Ma c’è di più. La Procura di Siena il 28 settembre 2012 interroga Anna Maria Tarantola, responsabi­le nel 2007-2008 dell’Area Vigilanza di Banca d’Italia con ruolo di coordiname­nto dei vari servizi, anche sull’attività della vigilanza sugli enti creditizi.

In quell’interrogat­orio Tarantola riferisce di un incontro avvenuto il 22 novembre 2007 con i vertici del Monte dei Paschi: «Il problema della liquidità era dovuto alla circostanz­a — riferisce Tarantola ai magistrati senesi — che vi erano linee di credito di Abn Amro per circa 7,5 miliardi di euro e Mps avrebbe dovuto subentrare in tali linee». Siamo quattro mesi prima l’autorizzaz­ione di Banca d’Italia per l’acquisto da 9 miliardi.

Quattro giorni dopo, il 26 novembre, sempre del 2007, si svolge una riunione in Banca d’Italia, nell’ufficio del Governator­e Mario Draghi.

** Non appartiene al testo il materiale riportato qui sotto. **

/-- Settles O18: a failed `send` ends the operation, and otherwise the receive decides, from the state after the request was
sent or from the state of the wait. -/
theorem resolveReportsTransportErrors : Obligations.ResolveReportsTransportErrors := by
  intro remoteIp localMac localIp iface s
  refine ⟨fun text answers htx => exec_arpResolve_of_send_failure remoteIp localMac localIp iface htx,
    fun text rest htx hrx => ?_, fun payload rest htx hrx hp => ?_, fun text rest ha hrx => ?_,
    fun payload rest ha hrx hp => ?_⟩
  · rw [exec_arpResolve_of_accepted remoteIp localMac localIp iface htx]
    exact arpAwaitReply_of_failure hrx
  · rw [exec_arpResolve_of_accepted remoteIp localMac localIp iface htx]
    exact arpAwaitReply_of_short_frame hrx hp
  · rw [step_of_waiting ha]
    exact arpAwaitReply_of_failure hrx
  · rw [step_of_waiting ha]
    exact arpAwaitReply_of_short_frame hrx hp

/-- Settles O49: no operation that writes a counter reports an error, and an error is reported by writing the response. -/
theorem errorsArePrecise : Obligations.ErrorsArePrecise := fun _ _ _ _ h ht =>
  ⟨exec_next_error_tcb h ht, fun hr => exec_next_error_eq_reported hr h ht⟩

/-- Settles O50, in the three cases of `exec_next_error_cases`. -/
theorem errorsOnlyFromListedOperations : Obligations.ErrorsOnlyFromListedOperations := by
  intro i s t e h ht
  rcases exec_next_error_cases h ht with ⟨kind, text, rfl, ha⟩ | ⟨b, hb, rfl, hi⟩ | ⟨hr, text, rfl⟩
  · rcases addrOfText_eq_error ha with ⟨found, rfl⟩ | ⟨index, rfl⟩
    · exact ⟨kind, text, rfl⟩
    · exact ⟨kind, text, rfl⟩
  · exact ⟨hb, b, rfl, hi⟩
  · exact hr

/-- Settles O51: each operation of the list stops in its own case only, and every other operation completes. -/
theorem stopsExactlyInTheListedCases : Obligations.StopsExactlyInTheListedCases := by
  intro i s
  cases i with
  | arpParse b => simp [not_completes_arpParse, isResolve]
  | ipParse b => simp [not_completes_ipParse, isResolve]
  | ipBuild protocol srcIp dstIp body => simp [not_completes_ipBuild, isResolve]
  | tcpNewAuto => simp [not_completes_tcpNewAuto, isResolve]
  | tcbSend => simp [not_completes_tcbSend, isResolve]
  | cksum16 b => simp [not_completes_cksum16, isResolve]
  | arpResolve => simp [not_completes_arpResolve, isResolve]
  | addrFromStr kind text => exact iff_of_false (not_not_intro (completes_addrFromStr s kind text)) (by simp [isResolve])
  | tcpParse b => exact iff_of_false (not_not_intro (completes_tcpParse s b)) (by simp [isResolve])
  | _ => exact iff_of_false (not_not_intro ⟨_, rfl⟩) (by simp [isResolve])

/-- Settles O24: a buffer of 20 bytes or more, or `ARP.PARSE`, is no case of `errorsOnlyFromListedOperations`. -/
theorem sizeErrorExactlyBelowTwentyBytes : Obligations.SizeErrorExactlyBelowTwentyBytes := by
  refine ⟨fun b s h => ⟨exec_ipParse_of_short s h, exec_tcpParse_of_short s h⟩,
    fun b s t n hb => ⟨fun h ht => ?_, fun h ht => ?_⟩, fun b s t n h ht => ?_⟩
  · obtain ⟨hn, _, hlen, hi | hi⟩ := errorsOnlyFromListedOperations _ s t _ h ht <;> cases hi
    omega
  · obtain ⟨hn, _, hlen, hi | hi⟩ := errorsOnlyFromListedOperations _ s t _ h ht <;> cases hi
    omega
  · obtain ⟨-, _, -, hi | hi⟩ := errorsOnlyFromListedOperations _ s t _ h ht <;> cases hi

end Sys2Proof.Proofs
end

section
/-! PROOFS. The parts of the state after power-on (70_reset_and_hazards.md R270). -/

namespace Sys2Proof.Machine

open Sys2Proof Sys2Proof.Safety

section resetAt
variable (tUs : Nat)

@[simp] theorem resetAt_tcb : (State.resetAt tUs).tcb = initTcb tUs := rfl
@[simp] theorem resetAt_response : (State.resetAt tUs).response = none := rfl
@[simp] theorem resetAt_awaitingArp : (State.resetAt tUs).awaitingArp = false := rfl
@[simp] theorem resetAt_program : (State.resetAt tUs).program = [] := rfl
@[simp] theorem resetAt_clock : (State.resetAt tUs).env.clock = tUs := rfl
@[simp] theorem resetAt_arp_sent : (State.resetAt tUs).env.arp.sent = [] := rfl

end resetAt

/-- `TCB.INIT` completes from every state and writes the counters of power-on at its time (R42, R211). -/
theorem exec_tcbInit_eq_resetAt (tUs : Nat) (s : State) :
    exec (.tcbInit tUs) s = .next (delivered { s with tcb := (State.resetAt tUs).tcb } .unit) := by
  rw [resetAt_tcb]
  exact reply_eq .unit { s with tcb := initTcb tUs }

/-- The counters of `TCB.INIT` are short, no operation is in progress after power-on, and no frame has been sent. -/
theorem resetAt_inv (tUs : Nat) : Inv (State.resetAt tUs) := by
  refine inv_iff.2 ⟨initTcb_short tUs, fun _ => resetAt_response tUs, ?_⟩
  rw [resetAt_arp_sent]
  exact List.forall_mem_nil _

end Sys2Proof.Machine
end

section
/-! PROOFS. The statements of 70_reset_and_hazards.md. -/

namespace Sys2Proof.Proofs

open Sys2Proof Sys2Proof.Machine Sys2Proof.Safety

/-- Settles O53, by `resetAt_inv`. -/
theorem resetMeetsInvariant : Obligations.ResetMeetsInvariant := resetAt_inv

/-- Settles O52: the ten counters are those of `initTcb`, and `TCB.INIT` writes them from any state. -/
theorem resetIsOneTcbInit : Obligations.ResetIsOneTcbInit :=
  ⟨rfl, fun tUs => ⟨resetAt_tcb tUs, resetAt_response tUs, resetAt_awaitingArp tUs, resetAt_program tUs, resetAt_clock tUs,
    exec_tcbInit_eq_resetAt tUs⟩⟩

end Sys2Proof.Proofs
end
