-- ==== Sys2Proof/Machine/Bits.lean ====
section
/-! DEFINITION. Byte order, extension and single bits (00_scope.md R8, 20_memory.md R77). -/

namespace Sys2Proof

/-- `{hi, lo}`: the word hi*256 + lo (R8). -/
def wordOf (hi lo : Byte) : Word := hi ++ lo

/-- `w[7:0]` -/
def loByte (w : Word) : Byte := w.setWidth 8

/-- `w[15:8]` -/
def hiByte (w : Word) : Byte := (w >>> 8).setWidth 8

/-- `zext_16(b)`: the same number as a word (R8). -/
def zext16 (b : Byte) : Word := b.setWidth 16

/-- `sext_16(d)` taken modulo 2^16: d below 0x80, else d - 0x100 (R8). -/
def sext16 (d : Byte) : Word := d.signExtend 16

/-- A condition where a bit is needed: 1 for true, 0 for false (R8). -/
def bit1 (c : Bool) : Nat := if c then 1 else 0

end Sys2Proof
end

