-- ==== Sys2Proof/Machine/LoadStore.lean ====
section
/-! DEFINITION. Loads, stores and register transfers (40_load_store_transfer.md R120 to R132). -/

namespace Sys2Proof.Machine

/-- LDA: `A <- SetZN(Load(mode))` (R121). -/
def execLda (m : Operand) (s : State) : Result :=
  let s := s.advancePast m
  let v := s.operand m
  .next ((s.setA v).setZN v)

/-- LDX: `X <- SetZN(Load(mode))` (R122). -/
def execLdx (m : Operand) (s : State) : Result :=
  let s := s.advancePast m
  let v := s.operand m
  .next ((s.setX v).setZN v)

/-- LDY: `Y <- SetZN(Load(mode))` (R123). -/
def execLdy (m : Operand) (s : State) : Result :=
  let s := s.advancePast m
  let v := s.operand m
  .next ((s.setY v).setZN v)

/-- STA: `Store(mode, A)`, no data read and no flag (R124). -/
def execSta (m : Operand) (s : State) : Result :=
  let s := s.advancePast m
  .next (s.store (s.resolve m) s.a)

/-- STX: `Store(mode, X)`, no data read and no flag (R125). -/
def execStx (m : Operand) (s : State) : Result :=
  let s := s.advancePast m
  .next (s.store (s.resolve m) s.x)

/-- STY: `Store(mode, Y)`, no data read and no flag (R126). -/
def execSty (m : Operand) (s : State) : Result :=
  let s := s.advancePast m
  .next (s.store (s.resolve m) s.y)

/-- TAX: `X <- SetZN(A)` (R127). -/
def execTax (s : State) : Result :=
  let s := s.advance 1
  .next ((s.setX s.a).setZN s.a)

/-- TAY: `Y <- SetZN(A)` (R128). -/
def execTay (s : State) : Result :=
  let s := s.advance 1
  .next ((s.setY s.a).setZN s.a)

/-- TXA: `A <- SetZN(X)` (R129). -/
def execTxa (s : State) : Result :=
  let s := s.advance 1
  .next ((s.setA s.x).setZN s.x)

/-- TYA: `A <- SetZN(Y)` (R130). -/
def execTya (s : State) : Result :=
  let s := s.advance 1
  .next ((s.setA s.y).setZN s.y)

/-- TSX: `X <- SetZN(S)` (R131). -/
def execTsx (s : State) : Result :=
  let s := s.advance 1
  .next ((s.setX s.sp).setZN s.sp)

/-- TXS: `S <- X`, the one transfer that writes no flag (R132). -/
def execTxs (s : State) : Result :=
  let s := s.advance 1
  .next (s.setSp s.x)

end Sys2Proof.Machine
end

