/-- O58. With NMI_ENABLED a pending NMI is taken before the opcode fetch; without it none ever is (60_exceptions.md
R237, 60_exceptions.md R238, 92_eei_decisions.md D16). From every state that meets the invariant with
NMI_ENABLED true and the NMI latched at the boundary, whatever stands at PC and whatever P.I is, a step clears
the latch and takes the trap through 0xFFFA: it saves PC and P with bit 4 clear and bit 5 set and sets I; with
NMI_ENABLED false no NMI is ever due (the sequence is decision D16). -/
def Obligations.NmiTakenAtStepBoundary : Prop :=
  (∀ s : State, s.inv = true → s.status = .running → s.params.nmiEnabled = true → s.boundary.nmiPending = true →
    ∃ t status, step s = .next t ∧ trapEffect { s.boundary with nmiPending := false } t s.pc status 0xFFFA ∧
      flagB status = false ∧ flagU status = true ∧ bitsKept [4, 5] s.p status) ∧
  (∀ s : State, s.params.nmiEnabled = false → s.boundary.nmiDue = false)

/-- O59. The video agent and the NMI request act at the boundary before a step only, the agent on ports 2, 4 and 7
only and only when it is open (20_memory.md R48, 20_memory.md R80, 60_exceptions.md R237, 92_eei_decisions.md
D15). One entry of the outside list (the model's own field, log 7) happens before each step: with VIDEO_AGENT
open and a move, the latches of status, OAM data and data take the move's bytes; with VIDEO_AGENT closed or no
move no latch changes; with NMI_ENABLED true a request sets the NMI latch; every other latch and every other
piece of state is unchanged; with no entry left the boundary changes nothing. A step of a running machine is the
instruction fetched after that boundary, or the NMI due after it (that an NMI takes a step of its own is log 8),
and leaves one entry fewer. During an instruction nothing outside acts: no instruction uses up an entry, sets or
clears the NMI latch, or changes the status latch, which the agent alone writes. -/
def Obligations.OutsideActsAtBoundariesOnly : Prop :=
  (∀ (s : State) (b : Boundary) (rest : List Boundary), s.outside = b :: rest →
    s.boundary = { s with ports := s.boundary.ports, nmiPending := s.boundary.nmiPending, outside := rest } ∧
    s.boundary.nmiPending = (s.nmiPending || (s.params.nmiEnabled && b.nmi)) ∧
    (∀ i, i.readable = false → s.boundary.ports.latch i = s.ports.latch i) ∧
    (s.params.videoAgent = .closed ∨ b.agent = none → s.boundary.ports = s.ports) ∧
    (∀ move, s.params.videoAgent = .opened → b.agent = some move →
      s.boundary.ports.latch .status = move.status ∧ s.boundary.ports.latch .oamData = move.oamData ∧
      s.boundary.ports.latch .data = move.data)) ∧
  (∀ s : State, s.outside = [] → s.boundary = s) ∧
  (∀ s t : State, step s = .next t →
    (if s.boundary.nmiDue then t = s.boundary.takeNmi else exec s.boundary.fetchInstr s.boundary = .next t) ∧
    t.outside = s.outside.tail ∧ t.ports.latch .status = s.boundary.ports.latch .status) ∧
  (∀ (i : Instr) (s t : State), exec i s = .next t →
    t.outside = s.outside ∧ t.nmiPending = s.nmiPending ∧ t.ports.latch .status = s.ports.latch .status)
end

Ci sono i vertici di Mps, Giuseppe Mussari e Antonio Vigni , Draghi e Tarantola. Ne da notizia, nell’interrogat­orio ai magistrati senesi, la stessa Anna Maria Tarantola, che conclude così la sua deposizion­e: «Ci raccomanda­mmo con i vertici senesi di fare per bene l’acquisizio­ne». Non è dato sapere se in quell’occasione si parlò di quei 7,9 miliardi che Mps avrebbe dovuto aggiungere ai 9 miliardi per l’acquisizio­ne di Antonvenet­a.

Su tutto questo il sostituto procurator­e Gianfranco Cirielli ha chiesto l’archiviazi­one in merito alle eventuali responsabi­lità di Banca d’Italia e Consob. Il Gip, dottor Damizia, dopo l’udienza che si è svolta il 13 ottobre, si è riservato di decidere. Negli ultimi giorni del 2016 l’avvocato Paolo Emilio Falaschi ha inviato una richiesta di sollecito di questo pronunciam­ento.